Isto soa estranho para nós? Muitas vezes, pessoas carregadas de emoção e em alguns momentos, até usadas por Deus,  se impõe como instrumento permanente no uso do dom da profecia e quer o reconhecimento da igreja. Nunca julguei que qualquer profecia fosse da carne, todavia, sempre me permiti avaliar toda mensagem à luz da Bíblia Sagrada. Acho muito feio, pessoas que chegam ao corredor da igreja, após o culto e passam a fazer valer as suas opiniões e de forma pública, por vezes, causando mal estar.

Nesta parte final, quero apenas fazer algumas confrontações entre a Jezabel de Tiatira e a Jezabel de Acabe.

Ver um pregador ou pastor, arrogante e soberbo, sentindo-se a uma bolacha do pacote, é algo horroroso e asqueroso, pra quem entende de Bíblia, pois, tem gente que aplaudem a tudo sem o menor pudor, tão ruim ou pior que isso, é ver uma mulher, encharcada de soberba, pelo fato de ter sido um instrumento nas mãos do Senhor, querer dominar a igreja.

A mulher de Acabe, (IRs.16:29s) a outra Jezabel, coincidência nos nomes, apenas, era soberba, dominadora,  sabia se impor, fosse pela produção corporal (2Rs. 9:30) o que a notabilizou como mulher vaidosa, (o azar dela é que JEÚ não estava pra brincadeira) e se tornando o símbolo de todo excesso de vaidade ou pela violência (IRs. 19:14ss) e mente criminosa (IRs.21:8ss) preparando o cenário para matar Nabote.

A mulher de Tiatira, Jezabel, um dia foi chamada pelo pastor, minha suposição, que deve ter dido: Hummmm!!!! Deus tem usado você e acho que tá na hora de separa-la para ser “pastora”, os cultos de terça, fica por sua conta para ensinar e profetizar ao povo. O maior mal dentro das nossas igrejas são os benditos “cargos” e tem igreja que rabisca até um organograma, colocando-o no mural para que todos vejam quem é que manda.

O Senhor disse: “Toleras a Jezabel, mulher que se diz profetisa
 a que ensine...”. tinha autorização para ensinar a que o povo se prostituísse e sacrificasse aos ídolos, exatamente  como fazia a Jezabel de Acabe.
Em muitos casos citados na Bíblia, prostituição está ligado a promiscuidade espiritual de culto aos demônios.
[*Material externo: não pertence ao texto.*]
theorem refLost_keep {s0 s : State} (h : Keep s0 s) (a1) : Keep s0 (@refLost s a1) := by
  unfold refLost
  with_reducible repeat' (first | assumption | apply refFails_keep)

theorem ptpDecide_keep {s0 s : State} (h : Keep s0 s) (a1 a2) : Keep s0 (@ptpDecide s a1 a2) := by
  unfold ptpDecide
  with_reducible repeat' (first
    | assumption | apply Keep.ite | apply setNat_keep | apply setPtp_keep | apply alarmIf_keep | apply refLost_keep)

theorem downLink_keep {s0 s : State} (h : Keep s0 s) (a1) : Keep s0 (@downLink s a1) := by
  unfold downLink
  with_reducible repeat' (first
    | assumption | apply Keep.ite | apply setNat_keep | apply alarm_keep | apply addHold_keep | apply ptpDecide_keep
    | apply Keep.foldl | simp only [keep_mk] | apply Keep.core | (intro _; intros; try dsimp -zeta only))

theorem landSpeed_keep {s0 s : State} (h : Keep s0 s) (a1 a2) : Keep s0 (@landSpeed s a1 a2) := by
  unfold landSpeed
  with_reducible repeat' (first | assumption | apply Keep.ite | apply downLink_keep)

theorem landTrig_keep {s0 s : State} (h : Keep s0 s) (a1 a2) : Keep s0 (@landTrig s a1 a2) := by
  unfold landTrig
  with_reducible repeat' (first | assumption | simp only [keep_mk] | apply Keep.core)

theorem landOscTol_keep {s0 s : State} (h : Keep s0 s) : Keep s0 (@landOscTol s) := by
  unfold landOscTol
  with_reducible repeat' (first | assumption | apply holdFollow_keep | apply setInt_keep)

theorem pllSwitch_keep {s0 s : State} (h : Keep s0 s) (a1) : Keep s0 (@pllSwitch s a1) := by
  unfold pllSwitch
  with_reducible repeat' (first
    | assumption | apply draw_keep | apply alarm_keep | apply syncHotLeaf_keep | apply setNat_keep | simp only [keep_mk]
    | apply Keep.core)

theorem landPllSelect_keep {s0 s : State} (h : Keep s0 s) : Keep s0 (@landPllSelect s) := by
  unfold landPllSelect
  with_reducible repeat' (first | assumption | apply Keep.ite | apply pllSwitch_keep | apply setNat_keep)

theorem useSlot_keep {s0 s : State} (h : Keep s0 s) (a1 a2) : Keep s0 (@useSlot s a1 a2) := by
  unfold useSlot
  with_reducible repeat' (first | assumption | simp only [keep_mk] | apply Keep.core)

theorem retune_keep {s0 s : State} (h : Keep s0 s) (a1) : Keep s0 (@retune s a1) := by
  unfold retune
  with_reducible repeat' (first | assumption | apply Keep.ite | apply setNat_keep | apply useSlot_keep | split)

theorem landMedsynFamily_keep {s0 s : State} (h : Keep s0 s) (a0 a2) : Keep s0 (@landMedsynFamily a0 s a2) := by
  unfold landMedsynFamily
  with_reducible repeat' (first | assumption | apply Keep.ite | apply retune_keep | apply rampStop_keep)

theorem rampBegin_keep {s0 s : State} (h : Keep s0 s) (a1 a2) : Keep s0 (@rampBegin s a1 a2) := by
  unfold rampBegin
  with_reducible repeat' (first | assumption | apply setRampState_keep | simp only [keep_mk] | apply Keep.core)

theorem landMedsynOffset_keep {s0 s : State} (h : Keep s0 s) (a1) : Keep s0 (@landMedsynOffset s a1) := by
  unfold landMedsynOffset
  with_reducible repeat' (first | assumption | apply Keep.ite | apply rampBegin_keep)

theorem landSyncMode_keep {s0 s : State} (h : Keep s0 s) (a0) : Keep s0 (@landSyncMode a0 s) := by
  unfold landSyncMode
  with_reducible repeat' (first | assumption | apply Keep.ite | apply setNat_keep)

theorem setClockOut_keep {s0 s : State} (h : Keep s0 s) (a1) : Keep s0 (@setClockOut s a1) := by
  unfold setClockOut
  with_reducible repeat' (first | assumption | apply emit_keep | simp only [keep_mk] | apply Keep.core | split)

theorem synDivide_keep {s0 s : State} (h : Keep s0 s) : Keep s0 (@synDivide s) := by
  unfold synDivide
  with_reducible repeat' (first | assumption | simp only [keep_mk] | apply Keep.core)

theorem rampBoundary_keep {s0 s : State} (h : Keep s0 s) : Keep s0 (@rampBoundary s) := by
  unfold rampBoundary
  with_reducible repeat' (first
    | assumption | apply rampBegin_keep | apply setInt_keep | apply Keep.foldl | simp only [keep_mk] | apply Keep.core
    | (intro _; intros; try dsimp -zeta only))

theorem synSettle_keep {s0 s : State} (h : Keep s0 s) : Keep s0 (@synSettle s) := by
  unfold synSettle
  with_reducible repeat' (first
    | assumption | apply Keep.ite | apply synDivide_keep | apply rampBoundary_keep | simp only [keep_mk] | apply Keep.core)

theorem trigRests_keep {s0 s : State} (h : Keep s0 s) (a1) : Keep s0 (@trigRests s a1) := by
  unfold trigRests
  with_reducible repeat' (first | assumption | apply emit_keep)

theorem setTrig_keep {s0 s : State} (h : Keep s0 s) (a1 a2) : Keep s0 (@setTrig s a1 a2) := by
  unfold setTrig
  with_reducible repeat' (first | assumption | simp only [keep_mk] | apply Keep.core)

theorem trigLand_keep {s0 s : State} (h : Keep s0 s) (a1) : Keep s0 (@trigLand s a1) := by
  unfold trigLand
  with_reducible repeat' (first
    | assumption | apply Keep.ite | apply trigRests_keep | apply alarmIf_keep | apply setTrig_keep | apply setNat_keep)

theorem trigSettle_keep {s0 s : State} (h : Keep s0 s) : Keep s0 (@trigSettle s) := by
  unfold trigSettle
  with_reducible repeat' (first
    | assumption | apply trigLand_keep | apply Keep.foldl | simp only [keep_mk] | apply Keep.core
    | (intro _; intros; try dsimp -zeta only))

theorem portWrite_keep {s0 s : State} (h : Keep s0 s) (a1 a2 a3 a4) : Keep s0 (@portWrite s a1 a2 a3 a4) := by
  unfold portWrite
  with_reducible repeat' (first | assumption | apply Keep.ite | apply commitEngine_keep)

theorem execMboxAck_keep (s0 : State) (a0 a1) : KeepOut s0 (@execMboxAck a0 a1 s0) := by
  unfold execMboxAck
  with_reducible repeat' (first | apply KeepOut.next | exact Keep.refl _ | apply portWrite_keep)

theorem landRampStart_keep {s0 s : State} (h : Keep s0 s) (a1) : Keep s0 (@landRampStart s a1) := by
  unfold landRampStart
  with_reducible repeat' (first | assumption | apply Keep.ite | apply setNat_keep | simp only [keep_mk] | apply Keep.core)

theorem landSyncArm_keep {s0 s : State} (h : Keep s0 s) : Keep s0 (@landSyncArm s) := by
  unfold landSyncArm
  with_reducible repeat' (first | assumption | apply Keep.ite | apply setNat_keep)

theorem setRefState_keep {s0 s : State} (h : Keep s0 s) (a1 a2) : Keep s0 (@setRefState s a1 a2) := by
  unfold setRefState
  with_reducible repeat' (first | assumption | apply setNat_keep)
Quero entender que isso não foi enfiado goela abaixo da igreja de uma vez, mas, um desvio aqui e outro ali e o mal se consolidou.

É um dever nosso, alertar para os perigos do modernismo que tem invadido as nossas igrejas em muitos lugares, pastores que estão mais preocupados em agradar o povo (lembremo-nos de Arão e o bezerro de ouro) que manter a boa doutrina. Citar exemplos aqui seria melhor escrever um livro sobre o assunto.